Well, thanks for the information and photos! It certainly looks like this... thing... is what I've got in my lot of built models. I'd be lying if I said I wasn't a bit disappointed, as I was hoping it was one of the numerous kits of small ships produced by Pyro, Lindberg, Aurora etc. - all of which, like most kits from these manufacturers, are very, very hard to find in the UK or Europe other than by paying over the odds from US sellers (I know I sound like a broken record on this subject, but it is annoying). Small ships like this, both naval and civil, have always been my favourite sailing ship modelling subjects. (Even with 19th and 20th century powered ships, my main interest, I prefer modelling destroyers and smaller to BBs and CVs)
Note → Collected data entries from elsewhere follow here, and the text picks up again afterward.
/-! ## Clocks, power states and resets -/

/-- Dividers step, loops relock and coast, units gate only when idle, and each reset clears what its kind clears
(18_clocks_power_reset.md). That a core loop coasts after STANDBY on a failed source (log 54), that kept core loops
are restarted by a reset (log 55), and that a boot step reports only codes that fit it (log 56) are the model's
reading. -/
def Obligations.ClocksAndResetsAct : Prop :=
  let cleared (m : Module) : Prop :=
    m.time = 0 ∧ m.faults = {} ∧ m.hg = {} ∧ m.threads = [] ∧ m.cores = [] ∧ m.events = [] ∧ m.slices = []
    ∧ m.basins = [] ∧ m.arbs = [] ∧ m.gate = {} ∧ m.haze = {} ∧ m.freezeTab = 0 ∧ m.freezeGen = 0 ∧ m.fabric = {}
    ∧ m.weir = {} ∧ m.squall = {} ∧ m.tlbs = [] ∧ m.host.rings = [] ∧ m.host.select = 0 ∧ m.clocks.gated = 0
    ∧ m.clocks.standby = false
  let idle (s : State) : Prop := s.m.clocks.booting = none ∧ s.m.errors.stopped = false
  (∀ (s : State) (n : Nat), s.m.board.input = true → n < 10 →
    let l := loopAt s.m n
    (∀ hi, l.phase = .down hi →
      (l.div + 1 < hi → Becomes (.dividerStep n) s (setLoop n { l with div := l.div + 1 } s.m))
      ∧ (hi ≤ l.div + 1 → sourceGood s.m 0 = true →
          Becomes (.dividerStep n) s (setLoop n { l with div := hi, phase := .relock, lock := false } s.m))
      ∧ (hi ≤ l.div + 1 → sourceGood s.m 0 = false → Becomes (.dividerStep n) s s.m))
    ∧ (l.phase = .up → l.target.2.2 + 1 < l.div →
        Becomes (.dividerStep n) s (setLoop n { l with div := l.div - 1 } s.m))
    ∧ (l.phase = .up → l.div ≤ l.target.2.2 + 1 →
        Becomes (.dividerStep n) s (endSwitch n (setLoop n { l with div := l.target.2.2 } s.m)))
    ∧ (l.phase = .relock → sourceGood s.m 0 = true → sourceGood s.m l.target.1.toNat = true →
        let hi := slowDivider (productOf l.target.1.toNat l.target.2.1.toNat) l.target.2.2
        let m₁ := setLoop n { l with lock := true, coast := false, src := l.target.1, mult := l.target.2.1, div := hi,
                                     phase := .up } s.m
        Becomes (.loopRelock n) s (if l.target.2.2 < hi then m₁ else endSwitch n m₁)))
  ∧ (∀ f d e : Nat, 1 ≤ d → d ≤ e → e ≤ 64 → f ≤ e * khz 125000 →
    d ≤ slowDivider f d ∧ slowDivider f d ≤ e ∧ f ≤ slowDivider f d * khz 125000)
  ∧ (∀ (s : State) (c : Nat), c < 4 →
    let bit : BitVec 4 := BitVec.ofNat 4 (2 ^ c)
    let m₁ : Module := { s.m with clocks := { s.m.clocks with srcGood := s.m.clocks.srcGood &&& ~~~bit,
                                                              srcFail := s.m.clocks.srcFail ||| bit } }
    (sourceGood s.m c = true →
      Becomes (.sourceFail c) s ((List.range 10).foldl (coastLoop c) (raiseError 7 0x61 handleClocks 0 c m₁)))
    ∧ (sourceGood s.m c = false → Becomes (.sourceFail c) s s.m)
    ∧ (sourceGood s.m c = true → (loopAt s.m 6).src.toNat ≠ c → (loopAt s.m 7).src.toNat ≠ c →
        ∃ m, Becomes (.sourceFail c) s m ∧ sourceGood m c = false ∧ m.clocks.srcFail.getLsbD c = true
          ∧ ∀ n, n < 10 → loopAt m n =
              (let l := loopAt s.m n
               if l.lock = true ∧ l.stopped = false ∧ l.src.toNat = c
               then { l with lock := false, coast := true, coasted := true } else l))
    ∧ let m₂ : Module := { s.m with clocks := { s.m.clocks with srcGood := s.m.clocks.srcGood ||| bit } }
      (c ≠ 2 → Becomes (.sourceRecovery c) s m₂)
      ∧ (c = 2 → ∃ m, Becomes (.sourceRecovery c) s m
          ∧ m = { m₂ with clocks := { m₂.clocks with loops := m.clocks.loops } }
          ∧ ∀ n, n < 10 → loopAt m n =
              (let l := loopAt s.m n
               if (n = 6 ∨ n = 7) ∧ l.stopped = true ∧ wayPresent s.m.board.part 0 = true
               then l.restart (sourceGood m₂ l.src.toNat) else l)))
  ∧ (∀ (s : State) (w : Nat) (v : Word), w < 6 →
    ∃ m, Becomes (.ckEnWrite w v) s m ∧ m.mem = s.m.mem ∧ m.threads = s.m.threads
      ∧ (∀ h, h / 64 ≠ w → m.clocks.gated.getLsbD h = s.m.clocks.gated.getLsbD h)
      ∧ ∀ i, i < 64 → ∀ u, unitOf (64 * w + i) = some u →
        let now := m.clocks.gated.getLsbD (64 * w + i)
        let before := s.m.clocks.gated.getLsbD (64 * w + i)
        let real := clockEnabled u = true ∧ unitPresent s.m.board.part u = true
        (¬ real → now = before) ∧ (real → v.getLsbD i = true → now = false)
        ∧ (real → v.getLsbD i = false → now = (before || unitIdle s.m u))
        ∧ (real → v.getLsbD i = false → now = false → m.clocks.gateRej = true))
  ∧ (∀ (s : State) (h : Nat), handlePresent s.m.board.part h = true → unitGated s.m h = true → h < 384 →
    ∃ m, Becomes (.gatedTouch h) s m ∧ m.clocks.touched.getLsbD h = true ∧ m.clocks.gtouchAny = true
      ∧ (∀ k, k ≠ h → m.clocks.touched.getLsbD k = s.m.clocks.touched.getLsbD k)
      ∧ m = { s.m with clocks := m.clocks })
  ∧ (∀ (s : State) (v : BitVec 32), ∃ m, Becomes (.ckMonWrite v) s m ∧ m.clocks.monDiv.toNat = v.toNat / 2 ^ 16
    ∧ m.clocks.monSel.toNat = v.toNat % 64 ∧ m = { s.m with clocks := { s.m.clocks with
        monDiv := m.clocks.monDiv, monSel := m.clocks.monSel } }
    ∧ let sel := v.toNat % 64
      let n := v.toNat / 2 ^ 16 + 1
      (sel = 0 ∨ sel = 6 ∨ sel = 7 ∨ 28 ≤ sel ∨ inReset s.m = true → clkmon m = none)
      ∧ (1 ≤ sel → sel ≤ 4 → inReset s.m = false → clkmon m =
          if sourceKhz (sel - 1) ≤ 250000 * n then some (khz (sourceKhz (sel - 1)), n) else none))
  ∧ (∀ s : State, alive s.m = true →
    (standbyAllowed s.m = true → ∃ m, Becomes .standbyEntry s m ∧ m.clocks.standby = true
      ∧ m.clocks.standbyReq = true ∧ m.mem = s.m.mem ∧ m.threads = s.m.threads
      ∧ (∀ n, n < 4 → (loopAt m n).stopped = true ∧ (loopAt m n).lock = false)
      ∧ ∀ n, 4 ≤ n → loopAt m n = loopAt s.m n)
    ∧ (standbyAllowed s.m = false → ¬ (s.m.clocks.standby = true ∧ s.m.clocks.moving = false) →
        Becomes .standbyEntry s { s.m with clocks := { s.m.clocks with rej := true } })
    ∧ (s.m.clocks.standby = true → s.m.clocks.moving = false → Becomes .standbyEntry s s.m
        ∧ ∃ m, Becomes .standbyExit s m ∧ m.clocks.standbyReq = false ∧ m.mem = s.m.mem
          ∧ (∀ n, n < 4 → loopAt m n =
              (let l := loopAt s.m n
               if sourceGood s.m l.src.toNat = true
               then { l with stopped := false, lock := false, coast := false, phase := .relock,
                             target := (l.src, l.mult, l.div) }
               else { l with stopped := false, lock := false, coast := true, coasted := true }))
          ∧ ((∃ n, n < 4 ∧ sourceGood s.m (loopAt s.m n).src.toNat = true) →
              m.clocks.standby = true ∧ m.clocks.moving = true))
    ∧ (s.m.clocks.standby = false → Becomes .standbyExit s s.m))
  ∧ (∀ s : State,
    ∃ m, Becomes .powerOnReset s m ∧ cleared m ∧ m.clocks.booting = some (.powerOn, 1) ∧ m.mem = [] ∧ m.poison = []
      ∧ m.stats = [] ∧ m.errors = {} ∧ m.clocks.seed = 0 ∧ m.clocks.srcFail = 0 ∧ m.clocks.loops = []
      ∧ m.board.bank0 = s.m.board.bank0 ∧ m.board.bank1 = s.m.board.bank1 ∧ m.board.active = s.m.board.active)
  ∧ (∀ s : State, s.m.board.input = true → idle s →
    (∃ m, Becomes .fundamentalReset s m ∧ cleared m ∧ m.host.perst = true ∧ m.clocks.loops = []
      ∧ m.clocks.booting = some (.fundamental, if s.m.board.rails = railsUp then 2 else 1)
      ∧ m.clocks.seed = s.m.clocks.seed ∧ m.clocks.srcFail = 0
      ∧ ∀ x, x ∈ m.stats ↔ x ∈ s.m.stats ∧ x.1 / 65536 = Stat.auth.block)
    ∧ (s.m.clocks.bootFail = false → ∃ m, Becomes .hostLinkReset s m ∧ cleared m
      ∧ m.clocks.booting = some (.hostLink, 5) ∧ m.host.linkUp = false ∧ m.mem = (flushLlc (beginStop s.m)).mem
      ∧ m.clocks.seed = s.m.clocks.seed ∧ m.clocks.srcFail = s.m.clocks.srcFail
      ∧ m.clocks.loops = s.m.clocks.loops.map (fun l => (l.1, keepLoop s.m.clocks.srcGood l.1 l.2))))
  ∧ (∀ (s : State) (t : Word) (seed : Option Word) (clear : Bool) (rest : List (Word × Option Word × Bool)), s.m.board.input = true → idle s → s.m.clocks.bootFail = false →
    s.m.pendingReset.warm = (t, seed, clear) :: rest → micros 10 ≤ (s.m.time - t).toNat →
    ∃ m, Becomes .warmReset s m ∧ cleared m ∧ m.clocks.booting = some (.warm, 5) ∧ m.host.linkUp = s.m.host.linkUp
      ∧ m.host.msix = s.m.host.msix ∧ m.pendingReset.warm = rest.map (fun w => (w.1 - s.m.time, w.2))
      ∧ m.clocks.seed = seed.getD s.m.clocks.seed
      ∧ m.mem = (flushLlc (beginStop s.m)).mem
      ∧ m.clocks.loops = s.m.clocks.loops.map (fun l => (l.1, keepLoop s.m.clocks.srcGood l.1 l.2)))
  ∧ (∀ (good : BitVec 4) (n : Nat) (l : Loop),
    (n < 4 → l.stopped = true → keepLoop good n l =
      ({ l with command := none } : Loop).restart (good.getLsbD l.src.toNat))
    ∧ (4 ≤ n ∨ l.stopped = false → keepLoop good n l = { l with command := none }))
  ∧ (∀ s : State, s.m.board.input = false →
    Becomes .fundamentalReset s { s.m with host := { s.m.host with perst := true } })
  ∧ (∀ s : State, Becomes .perstDeassert s { s.m with host := { s.m.host with perst := false } }
    ∧ (s.m.board.input = true → s.m.board.rails.getLsbD 1 = true → inPerst s.m = false →
        Becomes .hostLinkUp s { s.m with host := { s.m.host with linkUp := true } }))
  ∧ (∀ (k : ResetKind) (clear : Bool) (n : Nat), 1 ≤ n → n ≤ 10 →
    let runs (i : Nat) : Prop := (i = 6 → k = .powerOn ∨ k = .fundamental ∨ clear = true)
      ∧ (i = 8 → k = .powerOn)
    match nextStep k clear n with
    | some i => n < i ∧ i ≤ 10 ∧ runs i ∧ ∀ j, n < j → j < i → ¬ runs j
    | none => ∀ j, n < j → j ≤ 10 → ¬ runs j)
  ∧ ∀ (s : State) (k : ResetKind) (n : Nat) (bad : Bool), s.m.clocks.booting = some (k, n) → bootRuns s.m n = true →
    (stepFailure k n none bad s.m = none → ∃ t, exec (.bootStepComplete none bad) s = .next t ∧ t.pending = s.pending
      ∧ t.m.clocks.step = n
      ∧ t.m.clocks.booting = (nextStep k s.m.pendingReset.clearMem n).map fun i => (k, i))
    ∧ ∀ f, codeFits n f.1.toNat = true → ∃ m, Becomes (.bootStepComplete (some f) bad) s m
        ∧ m.clocks.bootFail = true ∧ m.clocks.code = f.1 ∧ m.clocks.booting = none ∧ m.mem = s.m.mem
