/-! ## setPort -/

@[simp] theorem setPort_time (w i : Nat) (x : Port) (m : Module) : (setPort w i x m).time = m.time := rfl
@[simp] theorem setPort_freeCount (w i : Nat) (x : Port) (m : Module) : (setPort w i x m).freeCount = m.freeCount := rfl
@[simp] theorem setPort_host (w i : Nat) (x : Port) (m : Module) : (setPort w i x m).host = m.host := rfl
@[simp] theorem setPort_faults (w i : Nat) (x : Port) (m : Module) : (setPort w i x m).faults = m.faults := rfl
@[simp] theorem setPort_hg (w i : Nat) (x : Port) (m : Module) : (setPort w i x m).hg = m.hg := rfl
@[simp] theorem setPort_threads (w i : Nat) (x : Port) (m : Module) : (setPort w i x m).threads = m.threads := rfl
@[simp] theorem setPort_cores (w i : Nat) (x : Port) (m : Module) : (setPort w i x m).cores = m.cores := rfl
@[simp] theorem setPort_events (w i : Nat) (x : Port) (m : Module) : (setPort w i x m).events = m.events := rfl
@[simp] theorem setPort_mem (w i : Nat) (x : Port) (m : Module) : (setPort w i x m).mem = m.mem := rfl
@[simp] theorem setPort_poison (w i : Nat) (x : Port) (m : Module) : (setPort w i x m).poison = m.poison := rfl
@[simp] theorem setPort_slices (w i : Nat) (x : Port) (m : Module) : (setPort w i x m).slices = m.slices := rfl
@[simp] theorem setPort_drams (w i : Nat) (x : Port) (m : Module) : (setPort w i x m).drams = m.drams := rfl
@[simp] theorem setPort_basins (w i : Nat) (x : Port) (m : Module) : (setPort w i x m).basins = m.basins := rfl
@[simp] theorem setPort_arbs (w i : Nat) (x : Port) (m : Module) : (setPort w i x m).arbs = m.arbs := rfl
@[simp] theorem setPort_gate (w i : Nat) (x : Port) (m : Module) : (setPort w i x m).gate = m.gate := rfl
@[simp] theorem setPort_haze (w i : Nat) (x : Port) (m : Module) : (setPort w i x m).haze = m.haze := rfl
@[simp] theorem setPort_freezeTab (w i : Nat) (x : Port) (m : Module) : (setPort w i x m).freezeTab = m.freezeTab := rfl
@[simp] theorem setPort_freezeGen (w i : Nat) (x : Port) (m : Module) : (setPort w i x m).freezeGen = m.freezeGen := rfl
@[simp] theorem setPort_weir (w i : Nat) (x : Port) (m : Module) : (setPort w i x m).weir = m.weir := rfl
@[simp] theorem setPort_clocks (w i : Nat) (x : Port) (m : Module) : (setPort w i x m).clocks = m.clocks := rfl
@[simp] theorem setPort_pendingReset (w i : Nat) (x : Port) (m : Module) : (setPort w i x m).pendingReset = m.pendingReset := rfl
@[simp] theorem setPort_errors (w i : Nat) (x : Port) (m : Module) : (setPort w i x m).errors = m.errors := rfl
@[simp] theorem setPort_squall (w i : Nat) (x : Port) (m : Module) : (setPort w i x m).squall = m.squall := rfl
@[simp] theorem setPort_board (w i : Nat) (x : Port) (m : Module) : (setPort w i x m).board = m.board := rfl
@[simp] theorem setPort_tlbs (w i : Nat) (x : Port) (m : Module) : (setPort w i x m).tlbs = m.tlbs := rfl
@[simp] theorem setPort_walks (w i : Nat) (x : Port) (m : Module) : (setPort w i x m).walks = m.walks := rfl
@[simp] theorem setPort_stats (w i : Nat) (x : Port) (m : Module) : (setPort w i x m).stats = m.stats := rfl

/-! ## setJob -/

@[simp] theorem setJob_time (s : Nat) (x : Job) (m : Module) : (setJob s x m).time = m.time := rfl
@[simp] theorem setJob_freeCount (s : Nat) (x : Job) (m : Module) : (setJob s x m).freeCount = m.freeCount := rfl
@[simp] theorem setJob_host (s : Nat) (x : Job) (m : Module) : (setJob s x m).host = m.host := rfl
@[simp] theorem setJob_faults (s : Nat) (x : Job) (m : Module) : (setJob s x m).faults = m.faults := rfl
@[simp] theorem setJob_hg (s : Nat) (x : Job) (m : Module) : (setJob s x m).hg = m.hg := rfl
@[simp] theorem setJob_threads (s : Nat) (x : Job) (m : Module) : (setJob s x m).threads = m.threads := rfl
@[simp] theorem setJob_cores (s : Nat) (x : Job) (m : Module) : (setJob s x m).cores = m.cores := rfl
@[simp] theorem setJob_events (s : Nat) (x : Job) (m : Module) : (setJob s x m).events = m.events := rfl
@[simp] theorem setJob_mem (s : Nat) (x : Job) (m : Module) : (setJob s x m).mem = m.mem := rfl
@[simp] theorem setJob_poison (s : Nat) (x : Job) (m : Module) : (setJob s x m).poison = m.poison := rfl
@[simp] theorem setJob_slices (s : Nat) (x : Job) (m : Module) : (setJob s x m).slices = m.slices := rfl
@[simp] theorem setJob_drams (s : Nat) (x : Job) (m : Module) : (setJob s x m).drams = m.drams := rfl
@[simp] theorem setJob_arbs (s : Nat) (x : Job) (m : Module) : (setJob s x m).arbs = m.arbs := rfl
@[simp] theorem setJob_gate (s : Nat) (x : Job) (m : Module) : (setJob s x m).gate = m.gate := rfl
@[simp] theorem setJob_haze (s : Nat) (x : Job) (m : Module) : (setJob s x m).haze = m.haze := rfl
@[simp] theorem setJob_freezeTab (s : Nat) (x : Job) (m : Module) : (setJob s x m).freezeTab = m.freezeTab := rfl
@[simp] theorem setJob_freezeGen (s : Nat) (x : Job) (m : Module) : (setJob s x m).freezeGen = m.freezeGen := rfl
@[simp] theorem setJob_fabric (s : Nat) (x : Job) (m : Module) : (setJob s x m).fabric = m.fabric := rfl
@[simp] theorem setJob_weir (s : Nat) (x : Job) (m : Module) : (setJob s x m).weir = m.weir := rfl
@[simp] theorem setJob_clocks (s : Nat) (x : Job) (m : Module) : (setJob s x m).clocks = m.clocks := rfl
@[simp] theorem setJob_pendingReset (s : Nat) (x : Job) (m : Module) : (setJob s x m).pendingReset = m.pendingReset := rfl
@[simp] theorem setJob_errors (s : Nat) (x : Job) (m : Module) : (setJob s x m).errors = m.errors := rfl
@[simp] theorem setJob_squall (s : Nat) (x : Job) (m : Module) : (setJob s x m).squall = m.squall := rfl
@[simp] theorem setJob_board (s : Nat) (x : Job) (m : Module) : (setJob s x m).board = m.board := rfl
@[simp] theorem setJob_tlbs (s : Nat) (x : Job) (m : Module) : (setJob s x m).tlbs = m.tlbs := rfl
@[simp] theorem setJob_walks (s : Nat) (x : Job) (m : Module) : (setJob s x m).walks = m.walks := rfl
@[simp] theorem setJob_stats (s : Nat) (x : Job) (m : Module) : (setJob s x m).stats = m.stats := rfl

/-! ## setCopy -/

@[simp] theorem setCopy_time (e : Entry) (r : CopyRun) (m : Module) : (setCopy e r m).time = m.time := rfl
@[simp] theorem setCopy_freeCount (e : Entry) (r : CopyRun) (m : Module) : (setCopy e r m).freeCount = m.freeCount := rfl
@[simp] theorem setCopy_host (e : Entry) (r : CopyRun) (m : Module) : (setCopy e r m).host = m.host := rfl
@[simp] theorem setCopy_faults (e : Entry) (r : CopyRun) (m : Module) : (setCopy e r m).faults = m.faults := rfl
@[simp] theorem setCopy_threads (e : Entry) (r : CopyRun) (m : Module) : (setCopy e r m).threads = m.threads := rfl
@[simp] theorem setCopy_cores (e : Entry) (r : CopyRun) (m : Module) : (setCopy e r m).cores = m.cores := rfl
@[simp] theorem setCopy_events (e : Entry) (r : CopyRun) (m : Module) : (setCopy e r m).events = m.events := rfl
@[simp] theorem setCopy_mem (e : Entry) (r : CopyRun) (m : Module) : (setCopy e r m).mem = m.mem := rfl
@[simp] theorem setCopy_poison (e : Entry) (r : CopyRun) (m : Module) : (setCopy e r m).poison = m.poison := rfl
@[simp] theorem setCopy_slices (e : Entry) (r : CopyRun) (m : Module) : (setCopy e r m).slices = m.slices := rfl
@[simp] theorem setCopy_drams (e : Entry) (r : CopyRun) (m : Module) : (setCopy e r m).drams = m.drams := rfl
@[simp] theorem setCopy_basins (e : Entry) (r : CopyRun) (m : Module) : (setCopy e r m).basins = m.basins := rfl
@[simp] theorem setCopy_arbs (e : Entry) (r : CopyRun) (m : Module) : (setCopy e r m).arbs = m.arbs := rfl
@[simp] theorem setCopy_gate (e : Entry) (r : CopyRun) (m : Module) : (setCopy e r m).gate = m.gate := rfl
@[simp] theorem setCopy_haze (e : Entry) (r : CopyRun) (m : Module) : (setCopy e r m).haze = m.haze := rfl
@[simp] theorem setCopy_freezeTab (e : Entry) (r : CopyRun) (m : Module) : (setCopy e r m).freezeTab = m.freezeTab := rfl
@[simp] theorem setCopy_freezeGen (e : Entry) (r : CopyRun) (m : Module) : (setCopy e r m).freezeGen = m.freezeGen := rfl
@[simp] theorem setCopy_fabric (e : Entry) (r : CopyRun) (m : Module) : (setCopy e r m).fabric = m.fabric := rfl
@[simp] theorem setCopy_weir (e : Entry) (r : CopyRun) (m : Module) : (setCopy e r m).weir = m.weir := rfl
@[simp] theorem setCopy_clocks (e : Entry) (r : CopyRun) (m : Module) : (setCopy e r m).clocks = m.clocks := rfl
@[simp] theorem setCopy_pendingReset (e : Entry) (r : CopyRun) (m : Module) : (setCopy e r m).pendingReset = m.pendingReset := rfl
@[simp] theorem setCopy_errors (e : Entry) (r : CopyRun) (m : Module) : (setCopy e r m).errors = m.errors := rfl
@[simp] theorem setCopy_squall (e : Entry) (r : CopyRun) (m : Module) : (setCopy e r m).squall = m.squall := rfl
@[simp] theorem setCopy_board (e : Entry) (r : CopyRun) (m : Module) : (setCopy e r m).board = m.board := rfl
@[simp] theorem setCopy_tlbs (e : Entry) (r : CopyRun) (m : Module) : (setCopy e r m).tlbs = m.tlbs := rfl
@[simp] theorem setCopy_walks (e : Entry) (r : CopyRun) (m : Module) : (setCopy e r m).walks = m.walks := rfl
@[simp] theorem setCopy_stats (e : Entry) (r : CopyRun) (m : Module) : (setCopy e r m).stats = m.stats := rfl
As I'm not really familiar with any of these kits - in some cases I haven't even seen the box art - I wasn't able to immediately tell whether the ship in my lot was one of these or not.
I really wonder whether the designer of the moulds for that old Aurora kit had the slightest clue what the Cutty Sark, or any clipper, actually looked like! Distorted hull shapes might be more forgivable (in a 1950s kit at least) for something like a 15th century galleon, but in this case the real ship actually exists.
On the subject of the SMER kit, the hull mouldings in that look very reminiscent in moulding style of other Aurora kits I've seen, such as the privateer "Corsair". I wonder whether Aurora re-tooled their Cutty Sark kit some time in the 1960s, and SMER's kit is made from the "newer" moulds"?
On the other hand, the scale of the SMER kit is about 1/220 (not 1/180 as shown on the box), the same as the smaller Revell kit. But I've seen the latter kit built up, and I remember it as being much more finely detailed than the rather crude and basic mouldings in this kit.
Looking at it, though, I also can't help wondering whether it has some potential to make (with a lot of kitbashing, and probably some reshaping of the hull) a model of something like a naval schooner or cutter. (I have a huge collection of sailing ship parts and fittings, including masts and yards, in my spares box)
Still, at least I've got the Forrest Sherman, another fairly rare kit (even if it will require a lot of repair work and scratchbuilding) and a USS Montrose which surely has some kitbashing/conversion potential.